* SOURCE MATERIAL *
-- ==== Sys2Proof/Machine/State.lean ====
section
/-! DEFINITION. The state of the part as plain data. Every field carries its reset value as its default; `State.reset`
is the part with every field at that value. A default with no comment of its own is the value the spec gives for reset;
where the spec gives none, INVENTORY.md and the assumption log name the choice. -/

namespace Sys2Proof.Machine

/-! ### Outputs: what the part emits, oldest first -/

/-- Carrier and protocol signals of a reader (R341, R344, R348, R349): a detection burst; the frames of an activation, an anticollision frame with
the bits of its level known so far, SELECT with its four bytes, RATS and ATTRIB with an FSD of 256 B, PPS and ATTRIB with the rate, REQB with its
slots and AFI 0x00; HLTA and HLTB; R(ACK), R(NAK), the answer to S(WTX); S(DESELECT) alone, which sets the card to HALT, and with the carrier
off after it; and carrier off alone. -/
inductive CardCtl where
  | burst | reqa
  | anticoll (level : Nat) (known : List Bool)
  | select (level : Nat) (bytes : Bytes)
  | rats
  | pps (rate : Nat)
  | reqb (slots : Nat)
  | slotMarker (slot : Nat)
  | attrib (pupi : Bytes) (rate : Nat)
  | hlta
  | hltb (pupi : Bytes)
  | ack | nak
  | wtx (m : Nat)
  | halt | deselect | off
  deriving DecidableEq, Repr

/-- The value X_k of a subcarrier: (i + jq) over the square root of `pow`, the mean power of its constellation (R389). -/
structure Point where
  i : Int
  q : Int
  pow : Nat
  deriving DecidableEq, Repr

/-- A symbol on the line: a guard that repeats the end of its body, the body, both in ns, and the subcarriers that are not 0 (R378,
R384). -/
structure LineSym where
  guard : Nat
  body : Nat
  points : List (Nat × Point)
  deriving DecidableEq, Repr

/-- What the part has an NVMe drive do, of the subset of R435. -/
inductive NvmeCmd where
  /-- CC.EN with an admin queue pair of the depth given -/
  | enable (depth : Nat)
  /-- Identify, of the controller (0) or of a namespace -/
  | identify (nsid : Nat)
  /-- Get Log Page, SMART / Health Information -/
  | health
  /-- Set Features: the feature's number and value -/
  | feature (fid val : Nat)
  /-- Create I/O Completion Queue and Submission Queue: their number and depth -/
  | queuePair (id depth : Nat)
  /-- Asynchronous Event Request -/
  | awaitEvent
  /-- Dataset Management, deallocate: the whole of NSID 1 (R592) -/
  | deallocate
  /-- Write with FUA of stripe 0, the label: STORE_UID, DRIVE_UID, ledger position (R437) -/
  | label (store : BitVec 128) (uid : Bytes) (lsn : Nat)
  /-- Write with FUA of bytes of a group's stripe, from byte `off` of it (R432, R436) -/
  | write (group stripe off : Nat) (data : Bytes)
  /-- Abort, and the controller reset that follows (R438) -/
  | abort
  | reset
  /-- The normal shutdown notification, CC.SHN (R444) -/
  | shutdown
  deriving DecidableEq, Repr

* PROMPT *
Return, in full, every line of these entries that holds "Machine".

* COMPLETED TASK *
-- ==== Sys2Proof/Machine/State.lean ====
namespace Sys2Proof.Machine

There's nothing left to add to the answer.